BEGIN Provided entries
/-- The answer to an access of a piece: read data waits to land, an outbound piece with nothing left is performed (R309); a fault stops the
operation, which then completes what it has begun and every piece below (R320, R321). -/
def pieceAnswer (s : State) (pl : Place) (o : XferOp) (k part : Nat) (va : Word64) : RemoteResp → State
  | .fault c i => opFault (markBad s pl o k part) pl o (pieceFault o c i va)
  | .data bs =>
    let s := markGot s pl o k part bs
    match ((s.tile pl.t).chan pl.store o.ch).ops.find? fun q => q.info.order == o.info.order, (o.pieces (s.tile pl.t).store)[k]? with
    | some q, some p => if !inbound o.inst && q.pieceOver k p then settle (putOp s pl o fun o => o.performed k) pl o.ch else s
    | _, _ => s

/-- An answer to a scalar access reaches its core, if the access still waits (R364). -/
def scalarAnswer (s : State) (t : Nat) (st : Stream) (tag : Nat) (r : RemoteResp) : State :=
  if h : t < 192 then
    let x := s.tile ⟨t, h⟩
    let c := x.core st
    match c.remote with
    | some rm => if rm.tag = tag then s.setTile ⟨t, h⟩ (x.setCore st { c with remote := some { rm with resp := some r } }) else s
    | none => s
  else s

/-- An answer delivered to whoever waits for it. -/
def deliver (s : State) (ow : Owner) (va : Word64) (r : RemoteResp) : State :=
  match ow with
  | .scalar t st tag => scalarAnswer s t st tag r
  | .code t st tag => if h : t < 192 then codeAnswer s ⟨t, h⟩ st tag r else s
  | .far k => if farLive s k then farPut s k r else s
  | .piece t store ch order k part =>
    (match ownerOp s t store ch order with
     | some (pl, o) =>
       if dpfLeft o then dpfDone s pl o (match r with | .data bs => some bs | .fault _ _ => none) else pieceAnswer s pl o k part va r
     | none => s)
  | .red t store ch order k =>
    (match ownerOp s t store ch order with
     | some (pl, o) =>
       (match r with
        | .data _ => pieceComplete (markGot s pl o k partRed []) pl o.ch k
        | .fault c i => opFault (markBad (unlock s ow) pl o k partRed) pl o (if c = 0x28 then ⟨c, i, 1, va⟩ else maqFault o 6 c.toNat va))
     | none => unlock s ow)
  | .flag t store ch order =>
    (match ownerOp s t store ch order with
     | some (pl, o) =>
       (match r with
        | .data _ => settle (updOp s pl.t store o.ch order fun o => { o with flag := .written, air := o.air.filter fun a => a.part != partFlag }) pl o.ch
        | .fault c i => opFault (putOp s pl o fun o => { o with air := o.air.filter fun a => a.part != partFlag }) pl o (flagFault o c i va))
     | none => s)
  | .half t store ch order =>
    (match ownerOp s t store ch order, r with
     | some (pl, o), .fault c i => opFault s pl o ⟨c, i, 1, va⟩
     | _, _ => s)
  | .maq t store ch order i =>
    (match ownerOp s t store ch order with
     | some (pl, o) =>
       (match r with
        | .data bs =>
          let s := markGot s pl o 0 (partMaq i) bs
          if opStops (s.tile pl.t) o then s else (match ownerOp s t store ch order with | some (_, q) => readMaq s pl q | none => s)
        | .fault c _ => opFault (putOp s pl o fun o => o.landed 0 (partMaq i)) pl o
            (maqFault o 4 c.toNat (BitVec.ofNat 64 o.lay.maq)))
     | none => s)

/-! ### Acceptance -/

/-- Whether a channel and its tile have room for one more operation (R308). -/
def chanRoom (x : Tile) (store : Bool) (ch : Fin 8) : Bool := (x.chan store ch).ops.length < 4 && asyncCount x < 32

/-- A flag's register value, and its alignment (R326). -/
def flagVal (s : State) : Option FlagSpec → Word64
  | some f => s.readG f.reg
  | none => 0

/-- An accepted operation (R308, R342, R343): one whose record names a maquette takes the stochastic counter and a tag for its copies. -/
def acceptXfer (s : State) (i : Instr) (ch : Fin 8) (store : Bool) (layout : List Byte) (ra rb rc rf : Word64) : Flow :=
  if !chanRoom s.me store ch then .stall .blocked
  else
    let maq := layout != [] && (layOf layout).maq != 0
    let (tag, s1) := newTag s
    let o : XferOp := {
      info := opInfo s i s.regs.round.toNat ra rb rc rf, ch := ch, inst := i, layout := layout, maq := [], maqId := none, prefixBytes := 0,
      started := false, done := [], out := [], air := [], arrived := [], bad := [], came := [], flag := .none,
      stag := BitVec.ofNat 16 (1 + tag % 65535), maqTo := [], cancel := false, tag := tag }
    let o := { o with flag := if (flagOf o).isSome then .waiting else .none }
    let c := s1.me.chan store ch
    let x := s1.me.setChan store ch { c with ops := c.ops ++ [o] }
    let s2 := s1.acceptOp x.eng
    .async (if maq then s2.stepCtr else s2)

/-- A record found in the tile's cache (R310). -/
def recFind (x : Tile) (a : Word64) (ver : BitVec 16) : Option (List Byte) :=
  if ver = 0 then none else (x.store.recs.find? fun r => r.1 == a && r.2.1 == ver).map fun r => r.2.2

/-- SEAL (R310). -/
def sealTrap (s : State) (a : Word64) (bs : List Byte) (version : Bool) : Flow :=
  vaTrap s 0x18 (BitVec.ofNat 32 (fieldAt bs 0 2 + ofBool version * 65536)) a

/-- TRANSFER RECORD (R312). -/
def recordTrap (s : State) (a : Word64) (ch : Fin 8) (off : Nat) : Flow := vaTrap s 0x19 (BitVec.ofNat 32 (off * 65536 + 7 * 256 + ch.val)) a

/-- The checked record at an address (R310, R312), and what follows with it; `dred` says that it must name a maquette. -/
def withRecord (s : State) (ch : Fin 8) (a : Word64) (ver : BitVec 16) (dred : Bool) (fin : State → List Byte → Flow) : Flow :=
  let fields := fun (s : State) (bs : List Byte) =>
    match layBad bs dred with
    | some o => recordTrap s a ch o
    | none => fin s bs
  match recFind s.me a ver with
  | some bs => fields s bs
  | none =>
    scalarAccess s .record .record a (.read 64) 0 (fun s _ _ => ([], s)) fun s bs =>
      if !sealOk bs 64 then sealTrap s a bs false
      else if ver ≠ 0 ∧ fieldAt bs 0 2 ≠ ver.toNat then sealTrap s a bs true
      else fields (if ver ≠ 0 ∧ (layBad bs dred).isNone then s.setMe (cacheRec s.me a ver bs) else s) bs

/-- The range check of an operation (R323-R325). -/
def rangeOver (off : Word64) (len : Nat) : Bool := spadBytes < off.toNat + len

/-- The bytes of a record transfer's range (R313). -/
def tensorBytes (l : Lay) : Nat := let d := l.count * l.ws / 8; if l.delivered then round64 d + l.count / 32 else d

/-- DLD, DST and DRED up to acceptance (R322, R323, R326, R334). -/
def recXfer (i : Instr) (x : RecXfer) (fl : Option FlagSpec) (store dred : Bool) (s : State) : Flow :=
  let a := s.baseOff x.base x.imm
  let off := s.src x.off
  let f := flagVal s fl
  if a.toNat % 64 ≠ 0 then alignTrap a 1
  else if off.toNat % 64 ≠ 0 then alignTrap off 2
  else if fl.isSome ∧ f.toNat % 8 ≠ 0 then alignTrap f 1
  else
    withRecord s x.ch a x.ver dred fun s bs =>
      if rangeOver off (tensorBytes (layOf bs)) then trapIn s { cause := 0x14, info := off.setWidth 32, akind := 2, addr := off }
      else acceptXfer s i x.ch store bs (s.src x.base) off 0 f

/-- The record rules of index-list transfers (R324): the offset of the last field that a broken one ties (R312), the size of the last dimension
of a slice; where a slice has none, ndim for the rule of bsc and sfmt for the rule of whole bytes. -/
def sliceRecordBad (l : Lay) : Option Nat :=
  let last := fun (x : Nat) => if l.ndim ≤ 1 then x else 0x10 + 2 * (l.ndim - 2)
  if l.bsc ∧ l.sliceCount % 32 ≠ 0 then some (last 4) else if l.sliceCount * l.ws % 8 ≠ 0 then some (last 5) else none

/-- The bytes of an index-list transfer's range (R324). -/
def sliceBytes (l : Lay) (count : Nat) : Nat :=
  let d := count * l.sliceCount * l.ws / 8
  if l.delivered then round64 d + count * l.sliceCount / 32 else d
END Provided entries
Prompt: What you return should consist solely of the lines from the one containing "def sliceBytes (l" through the end of the entries above, reproduced exactly.

Solution:
def sliceBytes (l : Lay) (count : Nat) : Nat :=
  let d := count * l.sliceCount * l.ws / 8
  if l.delivered then round64 d + count * l.sliceCount / 32 else d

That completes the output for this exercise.